Such a catalog would allow us to see for the first time the extent of just how much of our online news landscape is rewritten on a daily basis, the kinds of changes that are made, whether there are specific topics or stories that endure greater rewriting or even deletion than others and to allow us to begin to quantify both the scope and impact of the growing practice of “stealth editing.”

Today we are immensely excited to announce the alpha release of the GDELT Global Difference Graph (GDG) that does exactly that. The GDG recrawls every news article monitored by GDELT after 24 hours and again after one week and compiles a running catalog of every change made to the article, from deletion to URL redirection to title changes to the article text itself being rewritten. When cataloging textual changes, only changes to the actual article text itself are considered – the surrounding navigation bars, headers, footers, trending sections, insets and other sections are excluded. This means that instead of flagging every time the trending stories box changes or an ad is rotated, the GDG only reflects actual changes to the story itself.
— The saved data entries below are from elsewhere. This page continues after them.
-- ==== Sys2Proof/Proofs/EncoderRanges.lean ====
section
/-! PROOFS. The ranges of the encoder (R81, R171, R174, R186): from every state that meets its invariant a move of ENC completes, and
while the command goes on it keeps the invariant. -/

namespace Sys2Proof.Machine

open Config (Store)

/-! ### What the invariant speaks of -/

/-- The registers that the invariant of a running command speaks of. -/
def State.unit (s : State) : State :=
  { State.reset with
    status := s.status, cmd := s.cmd, w := s.w, h := s.h, l := s.l, row := s.row, chk := s.chk, n := s.n, dstate := s.dstate
    estate := s.estate, rc := s.rc, rowWhite := s.rowWhite, ext := s.ext, px := s.px, cur := s.cur, caps := s.caps }

theorem encRange_unit {s : State} : EncRange s.unit ↔ EncRange s :=
  ⟨fun ⟨hw, hh, hpix, hscr⟩ => ⟨hw, hh, hpix, hscr⟩, fun ⟨hw, hh, hpix, hscr⟩ => ⟨hw, hh, hpix, hscr⟩⟩

theorem encRow_unit {s : State} : EncRow s.unit ↔ EncRow s :=
  ⟨fun ⟨hrange, hrow, hcur, hgrown, hcap⟩ => ⟨encRange_unit.1 hrange, hrow, hcur, hgrown, hcap⟩,
    fun ⟨hrange, hrow, hcur, hgrown, hcap⟩ => ⟨encRange_unit.2 hrange, hrow, hcur, hgrown, hcap⟩⟩

theorem encChunk_unit {s : State} : EncChunk s.unit ↔ EncChunk s :=
  ⟨fun ⟨hrow, hchk, hrc⟩ => ⟨encRow_unit.1 hrow, hchk, hrc⟩, fun ⟨hrow, hchk, hrc⟩ => ⟨encRow_unit.2 hrow, hchk, hrc⟩⟩

theorem encRun_unit {s : State} : EncRun s.unit ↔ EncRun s := by
  have hestate : s.unit.estate = s.estate := rfl
  unfold EncRun
  rw [hestate]
  cases s.estate with
  | idle | check | degenerate | finish | success | failure => exact Iff.rfl
  | header => exact encRange_unit
  | grow => exact and_congr encRange_unit Iff.rfl
  | rowInit => exact encRow_unit
  | classify => exact encChunk_unit
  | emitWhite | emitBlack | emitLiteral => exact and_congr encChunk_unit Iff.rfl
  | rowWhite | rowAppend => exact and_congr encRow_unit Iff.rfl

theorem EncRun.congr {s t : State} (hs : EncRun s) (h : t.unit = s.unit) : EncRun t :=
  encRun_unit.1 (h ▸ encRun_unit.2 hs)

theorem EncRun.of_registers {s t : State} (hs : EncRun s) (h : t.registers = s.registers) : EncRun t :=
  hs.congr (congrArg State.unit h :)

theorem EncRow.of_unit {s t : State} (hs : EncRow s) (h : t.unit = s.unit) : EncRow t :=
  encRow_unit.1 (h ▸ encRow_unit.2 hs)

/-! ### Operations that complete -/

theorem completes_bind {α β : Type} {x : Res α} {f : α → Res β} (hx : ∃ a, x = .ok a)
    (hf : ∀ a, x = .ok a → ∃ b, f a = .ok b) : ∃ b, (x >>= f) = .ok b := by
  obtain ⟨a, ha⟩ := hx
  obtain ⟨b, hb⟩ := hf a ha
  exact ⟨b, by rw [ha, ok_bind, hb]⟩

section
variable {s : State} {m : Store} {base b : Nat} (h : 8 * base + b + 1 ≤ 8 * s.caps.cap m)
include h

theorem bitSet_completes : ∃ t, bitSet s m base b = .ok t := (byteUpdate_completes_iff _).2 h

theorem bitClear_completes : ∃ t, bitClear s m base b = .ok t := (byteUpdate_completes_iff _).2 h

end

theorem storeFill_completes {s : State} {m : Store} {a n : Nat} (v : Byte) (h : n = 0 ∨ a + n ≤ s.caps.cap m) :
    ∃ t, storeFill s m a n v = .ok t := ⟨_, storeFill_of_le v h⟩

/-! ### The bits of a row (R186) -/

theorem worstRowBits_le (w : Nat) : worstRowBits w ≤ 8 * scratchBytes w := by
  simp only [scratchBytes, ceil8]
  omega

theorem chunkBitsBound_succ {w k : Nat} (h : k < chunks w) :
    chunkBitsBound w k + 2 + 8 * chunkLen w k ≤ chunkBitsBound w (k + 1) := by
  simp only [chunks] at h
  simp only [chunkBitsBound, chunkLen]
  omega

theorem chunkBitsBound_le {w k : Nat} (h : k ≤ chunks w) : chunkBitsBound w k ≤ worstRowBits w := by
  simp only [chunkBitsBound, worstRowBits]
  omega

theorem chunkLen_pos {w k : Nat} (h : k < chunks w) : 0 < chunkLen w k := by
  simp only [chunks] at h
  simp only [chunkLen]
  omega

/-- A chunk's code, whichever, is inside the scratch. -/
theorem EncChunk.room {s : State} (hs : EncChunk s) : s.rc + 2 + 8 * chunkLen s.w s.chk ≤ 8 * s.caps.scrCap := by
  have hscr := hs.row.range.scratch
  have hrc := hs.rc
  have hnext := chunkBitsBound_succ hs.chk
  have hbound := chunkBitsBound_le (w := s.w) (k := s.chk + 1) hs.chk
  have hworst := worstRowBits_le s.w
  omega

/-! ### The moves complete -/

section
variable {s : State}

theorem eCheck_completes : ∃ t, eCheck s = .ok t := by
  unfold eCheck
  dsimp only
  split_ifs <;> exact ⟨_, rfl⟩

theorem headerBytes_fit {w h : Word32} (hcap : Config.headerBytes ≤ s.caps.cmpCap) :
    ∃ t, storeBytes s .cmp 0 (headerOf w h) = .ok t :=
  ⟨_, storeBytes_of_le (show 0 + (headerOf w h).length ≤ s.caps.cap .cmp from hcap)⟩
At a technical level, every 60 seconds the GDG compiles a list of every article monitored by GDELT during that one-minute period the previous day and 7 days prior and recrawls each of the URLs, checking for any changes. (Until GDELT 3.0 launches, the GDG will update every minute, but be largely limited to seeing new content only every 15 minutes due to GDELT 2.0’s 15 minute update cycle). Changes in the title or body text are compiled using an optimized fast differencing engine that compares at either the “word” level (for space-delimited languages) or character level (currently for Burmese, Chinese, Dzongkha, Japanese, Khmer, Laothian, Thai, Tibetan and Vietnamese, with more being added as GDELT 3.0 launches). The text of any hyperlinks found in the article are included in the analysis, but text found in image captions is currently excluded to focus results on the body text (due to the number of outlets that only display partial captions and the high rate of caption editing on some sites resulting in large numbers of counter intuitive edits – we may add a dedicated "captions" category in future).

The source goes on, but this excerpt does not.